What the exercise asks: Please print only the top portion of the entries below, ending with the line that contains "theorem vddIoLoss_only (s", exactly as written.
═════ Recorded information ═════
theorem supplyGlitch_only (_x : Supply) (s : State) :
    OnlyChanges [.sill, .control, .counters, .stream, .domain, .security] s (supplyGlitch _x s) := by
  unfold supplyGlitch
  repeat' first
    | with_reducible exact OnlyChanges.refl _ _
    | with_reducible assumption
    | with_reducible apply OnlyChanges.ite
    | with_reducible refine OnlyChanges.cond (fun _ => ?_) ?_
    | with_reducible apply fireAlarm_frame
    | ((with_reducible refine Part.nested ?_); rfl)
    | ((with_reducible refine Part.held ?_); rfl)
    | split
    | dsimp only
    | dsimp only [id]
theorem supplyGlitch_frame {qs : List Part} {s t : State} (_x : Supply) (a : OnlyChanges qs s t) (h : ([.sill, .control, .counters, .stream, .domain, .security] : List Part).all (fun p => qs.contains p) = true) :
    OnlyChanges qs s (supplyGlitch _x t) := OnlyChanges.after (supplyGlitch_only _x t) a h

theorem vddIoLoss_only (s : State) :
    OnlyChanges [.pins, .sill, .control, .counters, .stream, .domain, .security] s (vddIoLoss s) := by
  unfold vddIoLoss
  repeat' first
    | with_reducible exact OnlyChanges.refl _ _
    | with_reducible assumption
    | with_reducible apply OnlyChanges.ite
    | with_reducible refine OnlyChanges.cond (fun _ => ?_) ?_
    | with_reducible apply fireAlarm_frame
    | with_reducible apply modPins_frame
    | ((with_reducible refine Part.nested ?_); rfl)
    | ((with_reducible refine Part.held ?_); rfl)
    | split
    | dsimp only
    | dsimp only [id]
theorem vddIoLoss_frame {qs : List Part} {s t : State}  (a : OnlyChanges qs s t) (h : ([.pins, .sill, .control, .counters, .stream, .domain, .security] : List Part).all (fun p => qs.contains p) = true) :
    OnlyChanges qs s (vddIoLoss t) := OnlyChanges.after (vddIoLoss_only t) a h

theorem vddIoReturn_only (s : State) :
    OnlyChanges [.pins, .sill, .control, .counters, .stream, .domain, .security, .timing] s (vddIoReturn s) := by
  unfold vddIoReturn
  repeat' first
    | with_reducible exact OnlyChanges.refl _ _
    | with_reducible assumption
    | with_reducible apply OnlyChanges.ite
    | with_reducible apply vddIoPresent_frame
    | ((with_reducible refine Part.nested ?_); rfl)
    | ((with_reducible refine Part.held ?_); rfl)
    | split
    | dsimp only
    | dsimp only [id]
theorem vddIoReturn_frame {qs : List Part} {s t : State}  (a : OnlyChanges qs s t) (h : ([.pins, .sill, .control, .counters, .stream, .domain, .security, .timing] : List Part).all (fun p => qs.contains p) = true) :
    OnlyChanges qs s (vddIoReturn t) := OnlyChanges.after (vddIoReturn_only t) a h

theorem clockGlitch_only (s : State) :
    OnlyChanges [.sill, .control, .counters, .stream, .domain, .security] s (clockGlitch s) := by
  unfold clockGlitch
  repeat' first
    | with_reducible exact OnlyChanges.refl _ _
    | with_reducible assumption
    | with_reducible apply OnlyChanges.ite
    | with_reducible refine OnlyChanges.cond (fun _ => ?_) ?_
    | with_reducible apply fireAlarm_frame
    | ((with_reducible refine Part.nested ?_); rfl)
    | ((with_reducible refine Part.held ?_); rfl)
    | split
    | dsimp only
    | dsimp only [id]
theorem clockGlitch_frame {qs : List Part} {s t : State}  (a : OnlyChanges qs s t) (h : ([.sill, .control, .counters, .stream, .domain, .security] : List Part).all (fun p => qs.contains p) = true) :
    OnlyChanges qs s (clockGlitch t) := OnlyChanges.after (clockGlitch_only t) a h

theorem temperatureExcursion_only (s : State) :
    OnlyChanges [.sill, .control, .counters, .stream, .domain, .security] s (temperatureExcursion s) := by
  unfold temperatureExcursion
  repeat' first
    | with_reducible exact OnlyChanges.refl _ _
    | with_reducible assumption
    | with_reducible apply OnlyChanges.ite
    | with_reducible refine OnlyChanges.cond (fun _ => ?_) ?_
    | with_reducible apply fireAlarm_frame
    | with_reducible apply modSecurity_frame
    | ((with_reducible refine Part.nested ?_); rfl)
    | ((with_reducible refine Part.held ?_); rfl)
    | split
    | dsimp only
    | dsimp only [id]
theorem temperatureExcursion_frame {qs : List Part} {s t : State}  (a : OnlyChanges qs s t) (h : ([.sill, .control, .counters, .stream, .domain, .security] : List Part).all (fun p => qs.contains p) = true) :
    OnlyChanges qs s (temperatureExcursion t) := OnlyChanges.after (temperatureExcursion_only t) a h

theorem tamperInAsserted_only (s : State) :
    OnlyChanges [.pins, .sill, .control, .counters, .stream, .domain, .security] s (tamperInAsserted s) := by
  unfold tamperInAsserted
  repeat' first
    | with_reducible exact OnlyChanges.refl _ _
    | with_reducible assumption
    | with_reducible apply OnlyChanges.ite
    | with_reducible refine OnlyChanges.cond (fun _ => ?_) ?_
    | with_reducible apply fireAlarm_frame
    | with_reducible apply modPins_frame
    | ((with_reducible refine Part.nested ?_); rfl)
    | ((with_reducible refine Part.held ?_); rfl)
    | split
    | dsimp only
    | dsimp only [id]
theorem tamperInAsserted_frame {qs : List Part} {s t : State}  (a : OnlyChanges qs s t) (h : ([.pins, .sill, .control, .counters, .stream, .domain, .security] : List Part).all (fun p => qs.contains p) = true) :
    OnlyChanges qs s (tamperInAsserted t) := OnlyChanges.after (tamperInAsserted_only t) a h

theorem tamperInDeasserted_only (s : State) :
    OnlyChanges [.pins] s (tamperInDeasserted s) := by
  unfold tamperInDeasserted
  repeat' first
    | with_reducible exact OnlyChanges.refl _ _
    | with_reducible assumption
    | with_reducible apply OnlyChanges.ite
    | with_reducible apply modPins_frame
    | ((with_reducible refine Part.nested ?_); rfl)
    | ((with_reducible refine Part.held ?_); rfl)
    | split
    | dsimp only
    | dsimp only [id]
theorem tamperInDeasserted_frame {qs : List Part} {s t : State}  (a : OnlyChanges qs s t) (h : ([.pins] : List Part).all (fun p => qs.contains p) = true) :
    OnlyChanges qs s (tamperInDeasserted t) := OnlyChanges.after (tamperInDeasserted_only t) a h

theorem zeroizeNAsserted_only (s : State) :
    OnlyChanges [.pins, .sill, .control, .counters, .stream, .domain, .security] s (zeroizeNAsserted s) := by
  unfold zeroizeNAsserted
  repeat' first
    | with_reducible exact OnlyChanges.refl _ _
    | with_reducible assumption
    | with_reducible apply OnlyChanges.ite
    | with_reducible refine OnlyChanges.cond (fun _ => ?_) ?_
    | with_reducible apply fireAlarm_frame
    | with_reducible apply modPins_frame
    | ((with_reducible refine Part.nested ?_); rfl)
    | ((with_reducible refine Part.held ?_); rfl)
    | split
    | dsimp only
    | dsimp only [id]
theorem zeroizeNAsserted_frame {qs : List Part} {s t : State}  (a : OnlyChanges qs s t) (h : ([.pins, .sill, .control, .counters, .stream, .domain, .security] : List Part).all (fun p => qs.contains p) = true) :
    OnlyChanges qs s (zeroizeNAsserted t) := OnlyChanges.after (zeroizeNAsserted_only t) a h

theorem zeroizeNDeasserted_only (s : State) :
    OnlyChanges [.pins] s (zeroizeNDeasserted s) := by
  unfold zeroizeNDeasserted
  repeat' first
    | with_reducible exact OnlyChanges.refl _ _
    | with_reducible assumption
    | with_reducible apply OnlyChanges.ite
    | with_reducible apply modPins_frame
    | ((with_reducible refine Part.nested ?_); rfl)
    | ((with_reducible refine Part.held ?_); rfl)
    | split
    | dsimp only
    | dsimp only [id]
theorem zeroizeNDeasserted_frame {qs : List Part} {s t : State}  (a : OnlyChanges qs s t) (h : ([.pins] : List Part).all (fun p => qs.contains p) = true) :
    OnlyChanges qs s (zeroizeNDeasserted t) := OnlyChanges.after (zeroizeNDeasserted_only t) a h

theorem securitySetPolicy_only (q : Request) (s : State) :
    ReplyChanges [.sill, .security] s (securitySetPolicy q s) := by
  unfold securitySetPolicy
  repeat' first
    | with_reducible exact OnlyChanges.refl _ _
    | with_reducible assumption
    | with_reducible apply ReplyChanges.checked
    | with_reducible apply ReplyChanges.require
    | with_reducible apply ReplyChanges.ite
    | with_reducible apply ReplyChanges.okay
    | with_reducible apply ReplyChanges.okWith
    | with_reducible refine ReplyChanges.okThen ?_ (fun _ => ?_)
    | with_reducible apply ReplyChanges.refuse
    | with_reducible apply ReplyChanges.reject
    | with_reducible refine ReplyChanges.done _ _ ?_ (fun _ => ?_)
    | with_reducible apply ReplyChanges.later
    | with_reducible apply OnlyChanges.ite
    | with_reducible apply modSecurity_frame
    | with_reducible apply modSill_frame
    | ((with_reducible refine Part.nested ?_); rfl)
    | ((with_reducible refine Part.held ?_); rfl)
    | split
    | dsimp only
    | dsimp only [id]
theorem securitySetPolicy_frame {qs : List Part} {s t : State} (q : Request) (a : OnlyChanges qs s t) (h : ([.sill, .security] : List Part).all (fun p => qs.contains p) = true) :
    ReplyChanges qs s (securitySetPolicy q t) := ReplyChanges.after (securitySetPolicy_only q t) a h

theorem securityClearAlarm_only (q : Request) (s : State) :
    ReplyChanges [.sill, .security, .fresh] s (securityClearAlarm q s) := by
  unfold securityClearAlarm
  repeat' first
    | with_reducible exact OnlyChanges.refl _ _
    | with_reducible assumption
    | with_reducible apply ReplyChanges.checked
    | with_reducible apply ReplyChanges.require
    | with_reducible apply ReplyChanges.ite
    | with_reducible apply ReplyChanges.okay
    | with_reducible apply ReplyChanges.okWith
    | with_reducible refine ReplyChanges.okThen ?_ (fun _ => ?_)
    | with_reducible apply ReplyChanges.refuse
    | with_reducible apply ReplyChanges.reject
    | with_reducible refine ReplyChanges.done _ _ ?_ (fun _ => ?_)
    | with_reducible apply ReplyChanges.later
    | with_reducible apply OnlyChanges.ite
    | with_reducible apply drawBelow_frame
    | with_reducible refine drawBelow_snd (by assumption) ?_ ?_
    | with_reducible apply modSecurity_frame
    | with_reducible apply modSill_frame
    | ((with_reducible refine Part.nested ?_); rfl)
    | ((with_reducible refine Part.held ?_); rfl)
    | split
    | dsimp only
    | dsimp only [id]
theorem securityClearAlarm_frame {qs : List Part} {s t : State} (q : Request) (a : OnlyChanges qs s t) (h : ([.sill, .security, .fresh] : List Part).all (fun p => qs.contains p) = true) :
    ReplyChanges qs s (securityClearAlarm q t) := ReplyChanges.after (securityClearAlarm_only q t) a h

theorem securityAttest_only (q : Request) (s : State) :
    ReplyChanges [.fresh] s (securityAttest q s) := by
  unfold securityAttest
  repeat' first
    | with_reducible exact OnlyChanges.refl _ _
    | with_reducible assumption
    | with_reducible apply ReplyChanges.checked
    | with_reducible apply ReplyChanges.require
    | with_reducible apply ReplyChanges.ite
    | with_reducible apply ReplyChanges.okay
    | with_reducible apply ReplyChanges.okWith
    | with_reducible refine ReplyChanges.okThen ?_ (fun _ => ?_)
    | with_reducible apply ReplyChanges.refuse
    | with_reducible apply ReplyChanges.reject
    | with_reducible refine ReplyChanges.done _ _ ?_ (fun _ => ?_)
    | with_reducible apply ReplyChanges.later
    | with_reducible apply OnlyChanges.ite
    | with_reducible apply drawNat_frame
    | with_reducible refine drawNat_snd (by assumption) ?_ ?_
    | ((with_reducible refine Part.nested ?_); rfl)
    | ((with_reducible refine Part.held ?_); rfl)
    | split
    | dsimp only
    | dsimp only [id]
theorem securityAttest_frame {qs : List Part} {s t : State} (q : Request) (a : OnlyChanges qs s t) (h : ([.fresh] : List Part).all (fun p => qs.contains p) = true) :
    ReplyChanges qs s (securityAttest q t) := ReplyChanges.after (securityAttest_only q t) a h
═════
Result of this task:
theorem supplyGlitch_only (_x : Supply) (s : State) :
    OnlyChanges [.sill, .control, .counters, .stream, .domain, .security] s (supplyGlitch _x s) := by
  unfold supplyGlitch
  repeat' first
    | with_reducible exact OnlyChanges.refl _ _
    | with_reducible assumption
    | with_reducible apply OnlyChanges.ite
    | with_reducible refine OnlyChanges.cond (fun _ => ?_) ?_
    | with_reducible apply fireAlarm_frame
    | ((with_reducible refine Part.nested ?_); rfl)
    | ((with_reducible refine Part.held ?_); rfl)
    | split
    | dsimp only
    | dsimp only [id]
theorem supplyGlitch_frame {qs : List Part} {s t : State} (_x : Supply) (a : OnlyChanges qs s t) (h : ([.sill, .control, .counters, .stream, .domain, .security] : List Part).all (fun p => qs.contains p) = true) :
    OnlyChanges qs s (supplyGlitch _x t) := OnlyChanges.after (supplyGlitch_only _x t) a h

theorem vddIoLoss_only (s : State) :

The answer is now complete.